Preparation of trypsin digests for liquid chromatography-mass spectrometry (LC-MS)
The concentrated FLAG elution fraction was separated on a 12% acrylamide gel and stained with colloidal Coomassie Blue. A ~3 x 10mm section of the gel corresponding to the processed MamO band was excised from the gel and chopped into small pieces. These were washed with 100mM NH4HCO3 followed by reduction and alkylation of cysteines with DTT and iodoacetamide. The gel pieces were then dehydrated by washing with increasing concentrations of acetonitrile in 100mM NH4HCO3 and dried under vacuum. A 0. 1mg/mL solution of trypsin was used to re-swell the gel pieces, and they were incubated overnight at 37°C. The resulting peptides were extracted from the gel slices with successive washes of 0.1% formic acid solutions containing increasing concentrations of acetonitrile. The extracts were pooled in a fresh tube, concentrated under vacuum to remove the organic phase and stored at 4°C until analysis.
LC-MS
Trypsin-digested protein samples were analyzed using a Thermo Dionex UltiMate3000 RSLCnano liquid chromatograph that was connected in-line with an LTQ-Orbitrap-XL mass spectrometer equipped with a nanoelectrospray ionization (nanoESI) source (Thermo Fisher Scientific, Waltham, MA). The LC was equipped with a C18 analytical column (Acclaim® PepMap RSLC, 150 mm length x 0.075 mm inner diameter, 2 μm particles, 100 Å pores, Thermo) and a 1-μL sample loop. Acetonitrile (Fisher Optima grade, 99.9%), formic acid (1-mL ampules, 99+%, Thermo Pierce), and water purified to a resistivity of 18.2 MΩ·cm (at 25 °C) using a Milli-Q Gradient ultrapure water purification system (Millipore, Billerica, MA) were used to prepare mobile phase solvents. Solvent A was 99.9% water/0.1% formic acid and solvent B was 99.9% acetonitrile/0.1% formic acid (v/v). The elution program consisted of isocratic flow at 2% B for 4 min, a linear gradient to 30% B over 38 min, isocratic flow at 95% B for 6 min, and isocratic flow at 2% B for 12 min, at a flow rate of 300 nL/min.
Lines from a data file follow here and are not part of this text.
-- ==== Sys2Proof/Machine/Dispatch.lean ====
section
/-! DEFINITION. One arm per row of spec/opcode_table.json. -/

namespace Sys2Proof.Machine

def exec (i : Instr) (s : State) : Host.Outcome State Fault Refusal :=
  match i with
  -- spec/40_registry.md
  | .create b variant => Sys2Proof.Machine.execCreate b variant s
  | .destroy => Sys2Proof.Machine.execDestroy s
  | .openSlot b => Sys2Proof.Machine.execOpen b s
  | .close => Sys2Proof.Machine.execClose s
  | .getActive => Sys2Proof.Machine.execGetActive s
  -- spec/41_dispatch.md
  | .getPc => Sys2Proof.Machine.execGetPc s
  | .getPpc => Sys2Proof.Machine.execGetPpc s
  | .cpuReset => Sys2Proof.Machine.execCpuReset s
  -- spec/42_pagemap.md
  | .mapRange buffer start stop kinds => Sys2Proof.Machine.execMapRange buffer start stop kinds s
  | .setMask mask => Sys2Proof.Machine.execSetMask mask s
  | .setCb sel handler => Sys2Proof.Machine.execSetCb sel handler s
  | .setRemap index value => Sys2Proof.Machine.execSetRemap index value s
  | .readByte addr => Sys2Proof.Machine.execReadByte addr s
  | .writeByte addr data => Sys2Proof.Machine.execWriteByte addr data s
  | .readOp addr => Sys2Proof.Machine.execReadOp addr s
  | .readArg addr => Sys2Proof.Machine.execReadArg addr s
  | .readPort addr => Sys2Proof.Machine.execReadPort addr s
  | .writePort addr data => Sys2Proof.Machine.execWritePort addr data s
  | .writeRom addr data => Sys2Proof.Machine.execWriteRom addr data s
  -- spec/43_interrupts.md
  | .setIrq line status => Sys2Proof.Machine.execSetIrq line status s
  | .setIrqx b line status => Sys2Proof.Machine.execSetIrqx b line status s
  -- spec/44_cycles.md
  | .newFrame => Sys2Proof.Machine.execNewFrame s
  | .run n => Sys2Proof.Machine.execRun n s
  | .idle n => Sys2Proof.Machine.execIdle n s
  | .getCur => Sys2Proof.Machine.execGetCur s
  | .getSaved b => Sys2Proof.Machine.execGetSaved b s
  -- spec/45_snapshot.md
  | .scan driver write => Sys2Proof.Machine.execScan driver write s

end Sys2Proof.Machine
end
Full-scan mass spectra were acquired in the positive ion mode over the range m/z = 350 to 1800 using the Orbitrap mass analyzer, in profile format, with a mass resolution setting of 60,000 (at m/z = 400, measured at full width at half-maximum peak height, FWHM), which provided isotopic resolution for singly and multiply charged peptide ions. Thus, an ion’s mass and charge could be determined independently, i.e., the charge state was determined from the reciprocal of the spacing between adjacent isotope peaks in the m/z spectrum. In the data-dependent mode, the eight most intense ions exceeding an intensity threshold of 50,000 counts were selected from each full-scan mass spectrum for tandem mass spectrometry (MS/MS) analysis using collision-induced dissociation (CID). MS/MS spectra were acquired using the linear ion trap, in centroid format, with the following parameters: isolation width 3 m/z units, normalized collision energy 30%, default charge state 3+, activation Q 0.25, and activation time 30 ms. Real-time charge state screening was enabled to exclude unassigned and 1+ charge states from MS/MS analysis. Real-time dynamic exclusion was enabled to preclude re-selection of previously analyzed precursor ions, with the following parameters: repeat count 2, repeat duration 10 s, exclusion list size 500, exclusion duration 90 s, and exclusion mass width 20 ppm. Data acquisition was controlled using Xcalibur software (version 2.0.7, Thermo). Raw data were searched against the Magnetospirillum magneticum AMB-1 FASTA protein database using Proteome Discoverer software (version 1.3, SEQUEST algorithm, Thermo). Peptide identifications were validated by manual inspection of MS/MS spectra, i.e., to check for the presence of y-type and b-type fragment ions1 that identify the peptide sequences(28).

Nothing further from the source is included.